── INPUT DATA ──

/-- The notices of START: the site profile and changed profiles in force, the lookahead of a rotation that starts, every
zone figure of every defined zone, the changed values of the doors, and of every defined zone an exhaust notice, at stage
0, a heat notice, its stage rising to 1, and, where it has LIGHT loads, a light notice. -/
def State.startNoticesDue (s b : State) (looks : Prop) [Decidable looks] : List Instr :=
  [siteNotice b.calendar]
  ++ (s.reprofiled b).map (fun z => .airProfileChangeNotice z (b.calendar.inForce.get z))
  ++ noticeIf looks [.lookaheadNotice b.calendar.lookahead]
  ++ s.zonesDefined.flatMap (fun z =>
    [.zoneTemperatureNotice z none, .zoneLuxNotice z 0]
    ++ [Gas.co, Gas.no2].flatMap (fun g =>
      let f := s.readings.monitors z g
      [.heldValueNotice z g none, .airSubstituteFlagNotice z g f, .budgetSubstituteFlagNotice z g f])
    ++ [.exhaustNotice z 0 (s.requestsIn .exhaust z fun _ => 0),
      .heatNotice z false false (s.requestsIn .heater z fun f => min 1 f.maxLevel)]
    ++ noticeIf (s.requestsIn .light z (fun _ => 0) ≠ [])
        [.lightNotice z (s.firstLight b z).2 (s.requestsIn .light z fun _ => (s.firstLight b z).1)])
  ++ s.doorNoticesDue b

/-- Every block has taken its entry into RUN. Where a rotation can run a resync has placed its cursor without a
boundary, and elsewhere the default profile is in force (R52). -/
structure BlocksStarted (s b : State) : Prop where
  idle : ¬CanRotate s.calendar →
    b.calendar =
      { s.calendar with
        cursor := none, overrides := Table.fill 12 none, lookahead := none
        inForce := Table.fill 12 s.calendar.defaultProfile, siteProfile := s.calendar.defaultProfile }
    ∧ s.gives b (s.startNoticesDue b False)
  rotates : CanRotate s.calendar → ∀ x, PlacedAt s.calendar x →
    b.calendar =
      { s.calendar with
        cursor := some x, overrides := Table.fill 12 none, lookahead := b.calendar.lookahead
        inForce := b.calendar.inForce, siteProfile := b.calendar.siteProfile }
    ∧ ProfilesHold b.calendar ∧ LookaheadTaken b.calendar ∧ s.gives b (s.startNoticesDue b True)
  doors : b.doors = { s.doors with doors := b.doors.doors }
  evaluated : ∀ n f, (s.doors.doors.get n).defn = some f → f.enabled = true →
    b.doors.doors.get n = evaluatedDoor s.doors n f (s.doors.doors.get n)
  disabled : ∀ n, (∀ f, (s.doors.doors.get n).defn = some f → f.enabled = false) →
    b.doors.doors.get n = s.doors.doors.get n
  readings : b.readings = { s.readings with sensors := b.readings.sensors }
  sensors : ∀ n, b.readings.sensors.get n =
    { defn := (s.readings.sensors.get n).defn, state := .awaiting, value := none, due := none, dueCount := 0
      quiet :=
        match (s.readings.sensors.get n).defn with
        | none => none
        | some d =>
          match d.kind with
          | .co | .no2 => Timer.start s.readings.settings.gasQuiet
          | .temp | .lux => Timer.start s.readings.settings.otherQuiet }
  air : b.air = { Air.atRest s.air.settings with clock := some ⟨Timer.start 10, 0⟩ }
  heat : b.heat = { zones := b.heat.zones, settings := s.heat.settings, lookahead := none, bar := false }
  heated : ∀ z, b.heat.zones.get z =
    if s.zones.get z = .undefined then HeatZone.atRest s.calendar.defaultProfile
    else
      (let p := b.calendar.inForce.get z
       let own := match s.zones.get z with
         | .dock => (s.calendar.profiles.get p).dockSetpoint
         | _ => (s.calendar.profiles.get p).floorSetpoint
       { HeatZone.atRest p with
         stage := 1, hold := Timer.start s.heat.settings.hold, setpoint := max (s.heat.settings.floor : Int) own })
  dock : b.light.dock = Table.fill 32 false
  lit : ∀ z, b.light.zones.get z =
    if s.zones.get z = .undefined then LightZone.atRest s.calendar.defaultProfile
    else ⟨(s.firstLight b z).1, (s.firstLight b z).2, b.calendar.inForce.get z, 0⟩
  requests : ∀ n, b.light.requests.get n =
    match (s.loads.get n).defn with
    | some f => if f.type = .light ∧ s.zones.get f.zone ≠ .undefined then (s.firstLight b f.zone).1 else 0
    | none => 0
  budget : b.budget = { s.budget with rotation := Timer.start s.budget.period, stagger := none }

/-! ### Loads -/

/-- Check 2 of DEF-LOAD for a type other than NONE (R6 to R8, R10, Table 1-3). -/
def DefLoadInRange (f : LoadFields) : Prop :=
  let draws := [f.draw1, f.draw2, f.draw3, f.draw4].take f.drawCount
  (∀ x ∈ draws, x ≤ 2000) ∧ f.base ≤ 3 ∧ f.cls ≤ 1 ∧ f.minOff ≤ 900
  ∧ ((f.type = 1 ∧ 1 ≤ f.maxLevel ∧ f.maxLevel ≤ 3 ∧ f.drawCount = f.maxLevel ∧ draws.Pairwise (· ≤ ·) ∧ f.door = 255)
     ∨ (f.type = 2 ∧ 1 ≤ f.maxLevel ∧ f.maxLevel ≤ 4 ∧ f.drawCount = f.maxLevel ∧ draws.Pairwise (· ≤ ·)
        ∧ f.door = 255)
     ∨ (f.type = 3 ∧ f.maxLevel = 1 ∧ f.drawCount = 1 ∧ f.door ≠ 255)
     ∨ (f.type = 4 ∧ f.maxLevel = 100 ∧ f.drawCount = 1))

/-! ### Layouts (R149, R164, R166 to R168) -/

/-- The number that the `w` bytes from an offset carry, high byte first (R164). -/
def fieldAt (l : List Byte) (offset w : Nat) : Nat := ((l.drop offset).take w).foldl (fun n b => 256 * n + b.toNat) 0

/-- A field of a layout: its offset, its width in bytes and its value. -/
structure Field where
  offset : Nat
  width : Nat
  value : Int

/-- Some bytes have a length and carry some fields, a signed one in two's complement (R164). -/
def HasLayout (l : List Byte) (length : Nat) (fields : List Field) : Prop :=
  l.length = length ∧ ∀ f ∈ fields, (fieldAt l f.offset f.width : Int) = f.value % 256 ^ f.width

/-- A flag byte, bit 0 first. -/
def bitsValue (bits : List Bool) : Nat := bits.foldr (fun b n => b.toNat + 2 * n) 0

/-- A value that may be absent, with its marker. -/
def orMark (mark : Int) (o : Option Int) : Int := o.getD mark

/-- A number that may be absent in a one-byte field. -/
def orByte (o : Option Nat) : Int := orMark 0xFF (o.map Int.ofNat)

/-- A number that may be absent in a two-byte field. -/
def orWord (o : Option Nat) : Int := orMark 0xFFFF (o.map Int.ofNat)

/-- The codes of Tables 11-2 and 11-4. -/
def CodesHold : Prop :=
  ([.undefined, .dock, .floor] : List ZoneKind).map ZoneKind.code = [0, 1, 2]
  ∧ ([.heater, .exhaust, .curtain, .light] : List LoadType).map LoadType.code = [1, 2, 3, 4]
  ∧ ([.temp, .co, .no2, .lux] : List SensorKind).map SensorKind.code = [1, 2, 3, 4]
  ∧ ([.awaiting, .fresh, .quiet, .lost] : List SensorState).map SensorState.code = [0, 1, 2, 3]
  ∧ ([.disabled, .closed, .opened, .dwell, .sealed] : List DoorState).map DoorState.code = [0, 1, 2, 3, 4]
  ∧ ([.high, .low] : List Polarity).map Polarity.code = [0, 1]
  ∧ ([.edge, .level] : List AlertMode).map AlertMode.code = [0, 1]
  ∧ ([.static, .dynamic] : List ArbMode).map ArbMode.code = [0, 1]
  ∧ ([.short, .long] : List RestartClass).map RestartClass.code = [0, 1]
  ∧ ([.starting, .configure, .run] : List OpState).map OpState.code = [0, 1, 2]
  ∧ ([.up, .quiet, .lost] : List Supervision).map Supervision.code = [0, 1, 2]
  ∧ ([.b19200, .b57600, .b115200, .b230400] : List BitRate).map BitRate.code = [0, 1, 2, 3]
  ∧ ([.ok, .clamped, .unknownKind, .badLength, .badField, .notFound, .wrongState, .inUse, .frozen, .planInvalid,
      .stillActive, .storeFailed] : List Status).map Status.code
    = [0x00, 0x01, 0x10, 0x11, 0x12, 0x13, 0x14, 0x15, 0x16, 0x17, 0x18, 0x19]

/-- The minutes of a span in a record: 0 until it is ended. -/
def spanMinutes : Span → Nat
  | .untilEnded => 0
  | .minutes n => n

/-- The fields of a zone status record (R4, Table 11-7). -/
def zoneFields (s : State) (z : Zone) : List Field :=
  let a := s.air.zones.get z
  let h := s.heat.zones.get z
  let o := s.calendar.overrides.get z
  let doors := (List.finRange 32).filter fun n => ((s.doors.doors.get n).defn.map fun f => f.zone) = some z
  let sensors := (List.finRange 40).filter fun n => ((s.readings.sensors.get n).defn.map fun f => f.zone) = some z
  let loads := (List.finRange 64).filter fun n => ((s.loads.get n).defn.map fun f => f.zone) = some z
  [⟨0, 1, z.val⟩, ⟨1, 1, (s.zones.get z).code⟩, ⟨2, 1, doors.length⟩, ⟨3, 1, sensors.length⟩, ⟨4, 1, loads.length⟩,
    ⟨5, 1, (s.calendar.inForce.get z).val⟩, ⟨6, 1, orByte (o.map fun o => o.profile.val)⟩,
    ⟨7, 2, match o with | some o => spanMinutes o.span | none => 0⟩, ⟨9, 1, s.doors.openUnsealed z⟩,
    ⟨10, 2, orMark 0x8000 (s.readings.temperature z)⟩, ⟨12, 2, orWord (s.readings.held z .co)⟩,
    ⟨14, 1, orByte (s.readings.held z .no2)⟩, ⟨15, 2, s.readings.lux z⟩, ⟨17, 2, orWord a.co.sta⟩,
    ⟨19, 2, orWord a.co.swa⟩, ⟨21, 1, orByte a.no2.sta⟩, ⟨22, 1, orByte a.no2.swa⟩, ⟨23, 1, a.raw⟩,
    ⟨24, 1, a.effective⟩, ⟨25, 1, a.stage⟩, ⟨26, 1, match a.purge with | some p => p.minutes | none => 0⟩,
    ⟨27, 1, bitsValue
      [s.readings.substitute z .co, s.readings.substitute z .no2, a.co.latch, a.no2.latch, a.hold.isSome, a.exceeded,
        s.doors.holdDown z]⟩,
    ⟨28, 1, h.stage⟩, ⟨29, 1, bitsValue [h.frost, h.preheat, h.cold]⟩, ⟨30, 1, (s.light.zones.get z).level⟩,
    ⟨31, 1, a.highest⟩]

/-- The fields of a load status record (R13, Table 11-8); of an undefined load every one but its number is 0, its zone
and its binding 0xFF. -/
def loadFields (s : State) (n : LoadNo) : List Field :=
  let l := s.loads.get n
  match l.defn with
  | none =>
    [⟨0, 1, n.val⟩, ⟨1, 1, 0⟩, ⟨2, 1, 0xFF⟩, ⟨3, 1, 0⟩, ⟨4, 1, 0⟩, ⟨5, 8, 0⟩, ⟨13, 1, 0xFF⟩, ⟨14, 13, 0⟩]
  | some f =>
    [⟨0, 1, n.val⟩, ⟨1, 1, f.type.code⟩, ⟨2, 1, f.zone.val⟩, ⟨3, 1, f.maxLevel⟩, ⟨4, 1, f.draws.length⟩,
      ⟨5, 2, f.draws.getD 0 0⟩, ⟨7, 2, f.draws.getD 1 0⟩, ⟨9, 2, f.draws.getD 2 0⟩, ⟨11, 2, f.draws.getD 3 0⟩,
      ⟨13, 1, orByte (f.door.map fun d => d.val)⟩, ⟨14, 1, f.base⟩, ⟨15, 1, f.cls.code⟩, ⟨16, 2, f.minOff⟩,
      ⟨18, 1, l.request⟩, ⟨19, 1, l.grant⟩, ⟨20, 1, l.drive⟩, ⟨21, 1, (100 * l.drive / f.maxLevel : Nat)⟩,
      ⟨22, 2, Timer.seconds l.minOff⟩, ⟨24, 1, l.priority⟩, ⟨25, 1, if n ∈ s.budget.shed then 1 else 0⟩,
      ⟨26, 1, if n ∈ s.budget.queue then s.budget.queue.idxOf n + 1 else 0⟩]

/-- The byte of a contact in a door record: settled level high, asserted, change being timed. -/
def contactValue (l : Line) (p : Polarity) : Nat :=
  bitsValue [l.settled, match p with | .high => l.settled | .low => !l.settled, l.timing.isSome]

/-- The fields of a door status record (R71, Table 11-9); an undefined door reads as in Table 3-1. -/
def doorFields (s : State) (n : DoorNo) : List Field :=
  let d := s.doors.doors.get n
  let f : DoorDef := d.defn.getD ⟨0, .high, .high, 60, .edge, false⟩
  [⟨0, 1, n.val⟩, ⟨1, 1, if d.defn = none then 0 else 1⟩, ⟨2, 1, orByte (d.defn.map fun f => f.zone.val)⟩,
    ⟨3, 1, f.openPolarity.code⟩, ⟨4, 1, f.trailerPolarity.code⟩, ⟨5, 2, f.limit⟩, ⟨7, 1, f.mode.code⟩,
    ⟨8, 1, f.enabled.toNat⟩, ⟨9, 1, d.state.code⟩, ⟨10, 1, d.evaluated.toNat⟩, ⟨11, 2, Timer.seconds d.dwell⟩,
    ⟨13, 1, d.alert.toNat⟩, ⟨14, 1, d.opens⟩, ⟨15, 1, d.entries⟩,
    ⟨16, 1, contactValue (s.doors.lines.get (openLine n)) f.openPolarity⟩,
    ⟨17, 1, contactValue (s.doors.lines.get (trailerLine n)) f.trailerPolarity⟩]

/-- The fields of the plan row record of a row (Table 11-9), behind the table selector and the row number. -/
def rowFields (table row : Nat) (r : Row) : List Field :=
  let fields (kind profile length crew count : Nat) : List Field :=
    [⟨0, 1, table⟩, ⟨1, 1, row⟩, ⟨2, 1, kind⟩, ⟨3, 1, profile⟩, ⟨4, 2, length⟩, ⟨6, 1, crew⟩, ⟨7, 1, count⟩]
  match r with
  | .empty => fields 0 0 0 0 0
  | .shift p n crew => fields 1 p.val n crew 0
  | .repeatGroup n => fields 2 0 0 0 n
  | .endGroup => fields 3 0 0 0 0

/-- The fields of the calendar status record (R50, Table 11-12). -/
def calendarFields (c : Calendar) : List Field :=
  let holds : Bool := c.active.entries.any fun r => decide (r ≠ .empty)
  let cursor (condition : Nat) (row profile : Int) (crew left : Nat) (stack : List LoopFrame) : List Field :=
    let slot (k : Nat) : LoopFrame := stack.reverse.getD k ⟨0, 0⟩
    [⟨15, 1, condition⟩, ⟨16, 1, row⟩, ⟨17, 1, profile⟩, ⟨18, 1, crew⟩, ⟨19, 2, left⟩, ⟨21, 1, stack.length⟩,
      ⟨22, 1, (slot 0).row⟩, ⟨23, 1, (slot 0).passes⟩, ⟨24, 1, (slot 1).row⟩, ⟨25, 1, (slot 1).passes⟩,
      ⟨26, 1, (slot 2).row⟩, ⟨27, 1, (slot 2).passes⟩]
  [⟨0, 2, c.day⟩, ⟨2, 4, c.second⟩, ⟨6, 1, bitsValue [c.unknown, c.anchor.isSome, holds, c.committed]⟩,
    ⟨7, 2, match c.anchor with | some a => a.day | none => 0⟩,
    ⟨9, 2, match c.anchor with | some a => a.minute | none => 0⟩, ⟨11, 1, c.defaultProfile.val⟩,
    ⟨12, 2, if holds then cycleLength c.active else 0⟩, ⟨14, 1, c.siteProfile.val⟩,
    ⟨28, 1, orByte (c.lookahead.map fun l => l.profile.val)⟩,
    ⟨29, 2, match c.lookahead with | some l => l.minutes | none => 0⟩]
  ++ match c.cursor with
    | none => cursor 0 0xFF 0xFF 0 0 []
    | some .waiting => cursor 1 0xFF 0xFF 0 0 []
    | some (.inShift row left stack) =>
      match c.active.get? row with
      | some (.shift p _ crew) => cursor 2 row p.val crew left stack
      | _ => cursor 2 row 0xFF 0 left stack

/-- The fields of a sensor status record (R87, Table 11-13). -/
def sensorFields (s : State) (n : SensorNo) : List Field :=
  let r := s.readings.sensors.get n
  [⟨0, 1, n.val⟩, ⟨1, 1, match r.defn with | some f => f.kind.code | none => 0⟩,
    ⟨2, 1, orByte (r.defn.map fun f => f.zone.val)⟩, ⟨3, 1, r.state.code⟩, ⟨4, 2, orMark 0x8000 r.value⟩,
    ⟨6, 2, Timer.seconds r.quiet⟩, ⟨8, 2, Timer.seconds r.due⟩, ⟨10, 1, r.dueCount⟩]

/-- The fields of a profile record (R50, Table 11-14). -/
def profileFields (n : ProfileNo) (p : Profile) : List Field :=
  [⟨0, 1, n.val⟩, ⟨1, 2, p.dockSetpoint⟩, ⟨3, 2, p.floorSetpoint⟩, ⟨5, 1, p.dockLight⟩, ⟨6, 1, p.floorLight⟩,
    ⟨7, 1, p.egress⟩, ⟨8, 2, p.budget⟩, ⟨10, 1, p.mode.code⟩, ⟨11, 1, p.purge⟩, ⟨12, 1, p.preheat.toNat⟩]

───

REQUIRED WORK
Exactly the lines from the one containing "a.day | none" through the final line of the records above are needed, copied word for word.

EXERCISE OUTPUT
    ⟨7, 2, match c.anchor with | some a => a.day | none => 0⟩,
    ⟨9, 2, match c.anchor with | some a => a.minute | none => 0⟩, ⟨11, 1, c.defaultProfile.val⟩,
    ⟨12, 2, if holds then cycleLength c.active else 0⟩, ⟨14, 1, c.siteProfile.val⟩,
    ⟨28, 1, orByte (c.lookahead.map fun l => l.profile.val)⟩,
    ⟨29, 2, match c.lookahead with | some l => l.minutes | none => 0⟩]
  ++ match c.cursor with
    | none => cursor 0 0xFF 0xFF 0 0 []
    | some .waiting => cursor 1 0xFF 0xFF 0 0 []
    | some (.inShift row left stack) =>
      match c.active.get? row with
      | some (.shift p _ crew) => cursor 2 row p.val crew left stack
      | _ => cursor 2 row 0xFF 0 left stack

/-- The fields of a sensor status record (R87, Table 11-13). -/
def sensorFields (s : State) (n : SensorNo) : List Field :=
  let r := s.readings.sensors.get n
  [⟨0, 1, n.val⟩, ⟨1, 1, match r.defn with | some f => f.kind.code | none => 0⟩,
    ⟨2, 1, orByte (r.defn.map fun f => f.zone.val)⟩, ⟨3, 1, r.state.code⟩, ⟨4, 2, orMark 0x8000 r.value⟩,
    ⟨6, 2, Timer.seconds r.quiet⟩, ⟨8, 2, Timer.seconds r.due⟩, ⟨10, 1, r.dueCount⟩]

/-- The fields of a profile record (R50, Table 11-14). -/
def profileFields (n : ProfileNo) (p : Profile) : List Field :=
  [⟨0, 1, n.val⟩, ⟨1, 2, p.dockSetpoint⟩, ⟨3, 2, p.floorSetpoint⟩, ⟨5, 1, p.dockLight⟩, ⟨6, 1, p.floorLight⟩,
    ⟨7, 1, p.egress⟩, ⟨8, 2, p.budget⟩, ⟨10, 1, p.mode.code⟩, ⟨11, 1, p.purge⟩, ⟨12, 1, p.preheat.toNat⟩]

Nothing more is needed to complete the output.